"Pray assure him that the value of the copy of the Christian Commonwealth is to be much enhanced by the fact that it bears his autograph notes, and that I feel deeply honoured by the terms in which he has been good enough to express himself in his note to you, which I have read with great interest and which I enclose. I shall always regret that I had not the honour and pleasure of meeting him at Weston, but my time was too short….
"Believe me,
"Yours very faithfully,
"S. W. Griffith."
Mr. and Mrs. Frederick Pennington were great friends of Newman's, and he often stayed with them from time to time. By the kindness of Mrs. Pennington I am able to quote from some letters written by him in 1881-90, and one much earlier, in 1875, in which he laments the death of Mrs. Blackburn. Mrs. Blackburn was a sister of Mr. Pennington's, and one of the most munificent of contributors to the United Kingdom Alliance in its early days, who (I am told by Mrs. Pennington) often denied herself many luxuries in order to be able to make her contributions larger. She describes her as one of the best women she had ever known.
Newman, in his letter to Mr. Pennington in 1875, says of Mrs. Blackburn:—
"I have known her ever since Michaelmas 1869, when the revelation was first made to us of the Contagious Diseases Act; and at the Congress of Social Science at Bristol she was pleased to receive my hospitality. My esteem for her was great and ever increasing…."
He goes on to say that his dread of cold and chills makes him fear a long journey, "though it is mortifying to me not to meet you and Mrs. Pennington, and many other earnest friends of this very important cause."

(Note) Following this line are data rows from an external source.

-- ==== Sys2Proof/WellFormed.lean ====
section
/-! DEFINITION. Which commands can come: operands within the widths that the ports and the spec's numbering give them
(R10 to R17, R19, R29, R35, R230, R236, R253, R289, R326, R374, R382, R387). The meanings are total: they take a command
that is not well-formed too. -/

namespace Sys2Proof

def Accessor.wf (a : Accessor) : Bool := decide (a.fid < 1024)

def LinkId.wf (i : LinkId) : Bool := decide (i.ring < 131072) && decide (i.idx < 2 ^ 21) && decide (i.link < 8)

def UnitId.wf : UnitId → Bool
  | .lane n => decide (n < 16)
  | .engine n => decide (n < 32)
  | .macu n => decide (n < 16)
  | .quad q => decide (q < 4)
  | .oryCore c => decide (c < 4)
  | .drbgCore c => decide (c < 2)
  | .scintilla => true

/-- A fault names a unit of the class that its kind strikes (R306). -/
def UnitFault.wf (f : UnitFault) : Bool :=
  f.link.wf && (match f.kind with
    | .lockstep => UnitId.wf (.lane f.unit)
    | .laneEcc => UnitId.wf (.lane f.unit)
    | .engineEcc => UnitId.wf (.engine f.unit)
    | .dualMismatch => UnitId.wf (.macu f.unit)
    | .macuParity => UnitId.wf (.macu f.unit))

def TickEvents.wf (e : TickEvents) : Bool := e.faults.all (·.wf) && e.corrected.all fun c => c.1.wf

def ReadBeat.wf (b : ReadBeat) : Bool := b.data.length == 64

/-- An operand's address: a register of the 24-bit window (R387). -/
def addrOk (a : Nat) : Bool := decide (a < 2 ^ 24)

def ringOk (r : Nat) : Bool := decide (r < 131072)
def fidOk (f : Nat) : Bool := decide (f < 1024)
def chanOk (c : Nat) : Bool := decide (c < 1040)
def threadOk (t : Nat) : Bool := decide (t < 64)
def partOk (p : Nat) : Bool := decide (p < 1024)

/-- The operands of a command are in range. -/
def Instr.wf : Instr → Bool
  | .rstCoreAssert => true
  | .rstRpAssert => true
  | .resetRelease _ => true
  | .rootKeyWord _ _ => true
  | .nvmFirstCommand _ => true
  | .containerReadDone _ => true
  | .containerVerdict _ _ => true
  | .seedingEnd _ => true
  | .containment => true
  | .blockFault => true
  | .tickBoundary ev => ev.wf
  | .epochBoundary => true
  | .eligibilityCut fs => fs.all (·.wf)
  | .mac u _ _ _ => UnitId.wf (.macu u)
  | .shift u _ _ => UnitId.wf (.macu u)
  | .load u _ => UnitId.wf (.macu u)
  | .store u _ => UnitId.wf (.macu u)
  | .vmac u _ _ _ => UnitId.wf (.macu u)
  | .vshift u _ _ _ => UnitId.wf (.macu u)
  | .macuNop u => UnitId.wf (.macu u)
  | .macuEnd u => UnitId.wf (.macu u)
  | .commandFault u => UnitId.wf (.macu u)
  | .jobPreparation id _ => id.wf
  | .jobWipe id => id.wf
  | .selfTest u _ => u.wf
  | .eclipseEffect u => u.wf
  | .quadrantLoss q => UnitId.wf (.quad q)
  | .orreryCoreLoss c => UnitId.wf (.oryCore c)
  | .cacheUncorrectable _ p i r => partOk p && decide (i < 2 ^ 32) && (r.map (·.wf)).getD true
  | .segmentShaping => true
  | .quadrantGating q => UnitId.wf (.quad q)
  | .powerGovernor => true
  | .powerAck _ n _ => decide (n < 4)
  | .producerWrite who r _ => who.wf && ringOk r
  | .consumerWrite who r _ => who.wf && ringOk r
  | .abortWrite who r _ => who.wf && ringOk r
  | .registerWrite who a _ => who.wf && addrOk a
  | .readClears who a => who.wf && addrOk a
  | .irqPendClear who w _ => who.wf && decide (w < 4096)
  | .irqTest who _ => who.wf
  | .freezeNow who => who.wf
  | .frozenClear who => who.wf
  | .testPatternEnable who => who.wf
  | .testPatternDisable who => who.wf
  | .ringFetch r _ => ringOk r
  | .ringContextMiss r _ => ringOk r
  | .headerReread r _ => ringOk r
  | .chainIncomplete r => ringOk r
  | .cqStall r => ringOk r
  | .gatherListRead id _ _ => id.wf
  | .keyStaging id _ => id.wf
  | .ledgerReservationAck p i => partOk p && decide (i < 2 ^ 32)
  | .ledgerWriteRetry p i => partOk p && decide (i < 2 ^ 32)
  | .nop id => id.wf
  | .fenceRing id => id.wf
  | .fencePartition id => id.wf
  | .aeadSeal id => id.wf
  | .aeadOpen id => id.wf
  | .cipherEnc id => id.wf
  | .cipherDec id => id.wf
  | .gmacGen id => id.wf
  | .gmacVerify id => id.wf
  | .digest id => id.wf
  | .hmacGen id => id.wf
  | .hmacVerify id => id.wf
  | .pkJob id => id.wf
  | .random id => id.wf
  | .reseed id => id.wf
  | .keyGenerate id => id.wf
  | .keyImport id => id.wf
  | .keyDerive id => id.wf
  | .keyRetire id => id.wf
  | .copy id => id.wf
  | .completionRecordWrite r => ringOk r
  | .recordWriteRetry r => ringOk r
  | .irqTicksTrigger r => ringOk r
  | .interruptMessage f => fidOk f
  | .ringDrainComplete r => ringOk r
  | .ringOpenComplete r => ringOk r
  | .streamInputFrame p _ r d => decide (p < 4) && ringOk r && decide (0 < d.length) && decide (d.length ≤ 64)
  | .streamOutputFrame p => decide (p < 4)
  | .streamOutputPause p => decide (p < 4)
  | .streamLongPause p => decide (p < 4)
  | .readCompletion p i g bs => decide (p < 8) && decide (i < 1024) && decide (g < 64) && bs.all (·.wf)
  | .readTimeout p i => decide (p < 8) && decide (i < 1024)
  | .tagQuarantineEnd p i => decide (p < 8) && decide (i < 1024)
  | .writeResponse p i g _ => decide (p < 8) && decide (i < 1024) && decide (g < 64)
  | .bmeSet f => fidOk f
  | .bmeClear f => fidOk f
  | .bmeClearAck f => fidOk f
  | .flrStart f => fidOk f
  | .flrAck f _ => fidOk f
  | .flrWriteLate f => fidOk f
  | .fcReservedOp f => fidOk f
  | .tbLost => true
  | .tbRestored _ => true
  | .tapReset => true
  | .idcode => true
  | .bypass => true
  | .oryState => true
  | .threadStop t => threadOk t
  | .threadResume t => threadOk t
  | .holdSet => true
  | .holdClear => true
  | .fork t _ => threadOk t
  | .join t u => threadOk t && threadOk u
  | .channelWrite t c _ _ => threadOk t && decide (c < 256)
  | .channelRead t c => threadOk t && decide (c < 256)
  | .portRead t _ => threadOk t
  | .timeLimit t => threadOk t
  | .corePowerDown c => UnitId.wf (.oryCore c)
  | .coreWake c => UnitId.wf (.oryCore c)
  | .sdmaStart n _ _ => decide (n < 64)
  | .sdmaAbort n => decide (n < 64)
  | .sdmaDone n => decide (n < 64)
  | .go who c _ => who.wf && chanOk c
  | .ack who c _ => who.wf && chanOk c
  | .compatDoorbellMsg who c => who.wf && chanOk c
  | .compatDoorbellAck who c => who.wf && chanOk c
  | .mbDbMaskClear who c _ => who.wf && chanOk c
  | .messageTaken t _ => threadOk t
  | .mailboxReply c => chanOk c
  | .partitionRecordAck p => partOk p
  | .partitionRecordRetry p => partOk p
  | .fwVerifyVerdict => true
  | .swapEnter => true
  | .quiesceTimeout t => threadOk t
  | .flip => true
  | .initDone => true
  | .initTimeout => true
  | .swapExit => true
  | .windowEnd l => l.length == 1024
  | .healthTestFailure _ o => decide (o.no < 64) && o.counts.length == 4
  | .retestStart => true
  | .retestVerdict _ l => l.length == 1024
  | .drbgItemDone c => UnitId.wf (.drbgCore c)
  | .entropyWaitExpiry id => id.wf
  | .recordCommit => true
  | .readRefused who a => who.wf && addrOk a
  | .streamInputBeat p _ r d => decide (p < 4) && ringOk r && decide (d.length = 64)
  | .streamPauseEnd p => decide (p < 4)
  | .rstRpRelease => true
  | .knownAnswerTestDone _ _ _ => true

end Sys2Proof
end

In 1881 Gladstone was Prime Minister, and stayed in office for five years. For almost the whole of this time the country was hardly ever at peace. The Transvaal rebellion was started in 1880 and later our own troops were defeated by the insurrectionists; whereupon the Government promptly surrendered the Transvaal.
About this time Newman writes to Mrs. Pennington:
"_I am not a member of Cambridge University, nor indeed of Oxford University since 1830. If I had kept my name on the book, I should have paid £6 a year, if I remember; that is, £300 in these fifty years; and as I never took my M.A. degree (because of the 39 Articles), I should even then have no vote.